> **HOW TO COMPLETE THIS TASK**:
Return exactly the span of lines in the following data that opens with the line containing "nil => simp [State.pokeAll]" and closes with the line containing "have h1 : (forceResetVector". Include nothing else.

[Opening DATA IN THIS EXERCISE section]

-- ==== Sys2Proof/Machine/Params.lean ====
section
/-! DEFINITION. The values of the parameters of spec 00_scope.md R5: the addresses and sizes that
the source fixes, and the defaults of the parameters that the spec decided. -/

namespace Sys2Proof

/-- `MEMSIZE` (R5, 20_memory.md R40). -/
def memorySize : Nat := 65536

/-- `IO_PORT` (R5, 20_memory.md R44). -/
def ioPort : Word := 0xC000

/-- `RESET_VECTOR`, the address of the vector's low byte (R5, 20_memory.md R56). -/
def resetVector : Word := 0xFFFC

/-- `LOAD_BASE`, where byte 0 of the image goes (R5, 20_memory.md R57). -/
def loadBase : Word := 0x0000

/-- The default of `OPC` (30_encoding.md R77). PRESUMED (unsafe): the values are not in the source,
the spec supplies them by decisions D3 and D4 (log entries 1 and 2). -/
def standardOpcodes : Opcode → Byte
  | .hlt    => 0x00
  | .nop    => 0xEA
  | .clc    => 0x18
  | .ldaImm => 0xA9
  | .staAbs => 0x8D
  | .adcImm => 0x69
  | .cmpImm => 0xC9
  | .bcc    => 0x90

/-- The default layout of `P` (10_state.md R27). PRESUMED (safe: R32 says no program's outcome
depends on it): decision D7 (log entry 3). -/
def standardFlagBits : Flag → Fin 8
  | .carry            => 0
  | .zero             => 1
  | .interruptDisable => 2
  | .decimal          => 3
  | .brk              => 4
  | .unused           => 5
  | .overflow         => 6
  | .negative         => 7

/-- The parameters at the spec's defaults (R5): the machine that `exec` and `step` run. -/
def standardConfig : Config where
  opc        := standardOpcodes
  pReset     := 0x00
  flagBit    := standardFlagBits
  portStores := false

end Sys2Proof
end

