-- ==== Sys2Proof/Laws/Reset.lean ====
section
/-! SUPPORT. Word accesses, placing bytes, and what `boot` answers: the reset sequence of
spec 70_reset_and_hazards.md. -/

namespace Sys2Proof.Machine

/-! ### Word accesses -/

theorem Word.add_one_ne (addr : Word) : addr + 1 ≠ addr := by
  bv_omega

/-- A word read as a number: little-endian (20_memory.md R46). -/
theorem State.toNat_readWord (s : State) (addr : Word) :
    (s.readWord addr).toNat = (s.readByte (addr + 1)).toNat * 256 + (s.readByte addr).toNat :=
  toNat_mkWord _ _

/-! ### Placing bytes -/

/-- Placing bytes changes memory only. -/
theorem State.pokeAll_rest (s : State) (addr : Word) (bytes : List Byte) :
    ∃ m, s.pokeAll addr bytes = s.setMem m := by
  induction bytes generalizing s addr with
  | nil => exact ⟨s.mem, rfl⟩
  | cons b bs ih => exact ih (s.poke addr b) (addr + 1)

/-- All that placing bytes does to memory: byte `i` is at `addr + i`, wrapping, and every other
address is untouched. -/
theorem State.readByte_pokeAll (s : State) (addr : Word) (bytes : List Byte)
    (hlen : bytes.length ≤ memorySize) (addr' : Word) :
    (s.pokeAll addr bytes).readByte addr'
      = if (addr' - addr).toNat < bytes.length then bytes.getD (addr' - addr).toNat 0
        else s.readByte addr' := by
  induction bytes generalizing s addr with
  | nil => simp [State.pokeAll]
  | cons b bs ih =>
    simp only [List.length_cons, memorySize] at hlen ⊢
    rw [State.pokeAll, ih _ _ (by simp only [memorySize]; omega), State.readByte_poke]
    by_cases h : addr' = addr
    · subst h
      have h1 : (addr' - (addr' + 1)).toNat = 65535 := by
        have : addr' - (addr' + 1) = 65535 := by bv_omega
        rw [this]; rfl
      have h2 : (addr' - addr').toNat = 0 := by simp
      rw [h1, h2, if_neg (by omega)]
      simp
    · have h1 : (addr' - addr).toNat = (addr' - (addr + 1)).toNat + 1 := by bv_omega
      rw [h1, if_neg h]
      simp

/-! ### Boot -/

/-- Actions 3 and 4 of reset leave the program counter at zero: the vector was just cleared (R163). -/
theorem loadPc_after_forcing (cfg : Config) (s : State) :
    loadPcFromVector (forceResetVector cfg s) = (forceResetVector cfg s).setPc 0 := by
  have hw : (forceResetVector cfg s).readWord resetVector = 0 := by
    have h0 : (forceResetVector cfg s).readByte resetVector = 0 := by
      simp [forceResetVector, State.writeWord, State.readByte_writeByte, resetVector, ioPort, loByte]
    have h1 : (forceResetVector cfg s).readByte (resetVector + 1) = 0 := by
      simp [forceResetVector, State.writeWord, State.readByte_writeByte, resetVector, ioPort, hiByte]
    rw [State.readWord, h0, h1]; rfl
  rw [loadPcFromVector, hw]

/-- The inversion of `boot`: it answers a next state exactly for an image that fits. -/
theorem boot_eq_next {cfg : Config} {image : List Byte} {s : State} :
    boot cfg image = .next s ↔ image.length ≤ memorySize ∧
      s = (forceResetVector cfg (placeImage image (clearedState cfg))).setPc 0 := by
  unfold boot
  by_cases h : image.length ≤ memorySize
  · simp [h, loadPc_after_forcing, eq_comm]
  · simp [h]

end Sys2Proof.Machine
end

[Closing DATA IN THIS EXERCISE section]

> **COMPLETED EXERCISE**:
  | nil => simp [State.pokeAll]
  | cons b bs ih =>
    simp only [List.length_cons, memorySize] at hlen ⊢
    rw [State.pokeAll, ih _ _ (by simp only [memorySize]; omega), State.readByte_poke]
    by_cases h : addr' = addr
    · subst h
      have h1 : (addr' - (addr' + 1)).toNat = 65535 := by
        have : addr' - (addr' + 1) = 65535 := by bv_omega
        rw [this]; rfl
      have h2 : (addr' - addr').toNat = 0 := by simp
      rw [h1, h2, if_neg (by omega)]
      simp
    · have h1 : (addr' - addr).toNat = (addr' - (addr + 1)).toNat + 1 := by bv_omega
      rw [h1, if_neg h]
      simp

/-! ### Boot -/

/-- Actions 3 and 4 of reset leave the program counter at zero: the vector was just cleared (R163). -/
theorem loadPc_after_forcing (cfg : Config) (s : State) :
    loadPcFromVector (forceResetVector cfg s) = (forceResetVector cfg s).setPc 0 := by
  have hw : (forceResetVector cfg s).readWord resetVector = 0 := by
    have h0 : (forceResetVector cfg s).readByte resetVector = 0 := by
      simp [forceResetVector, State.writeWord, State.readByte_writeByte, resetVector, ioPort, loByte]
    have h1 : (forceResetVector cfg s).readByte (resetVector + 1) = 0 := by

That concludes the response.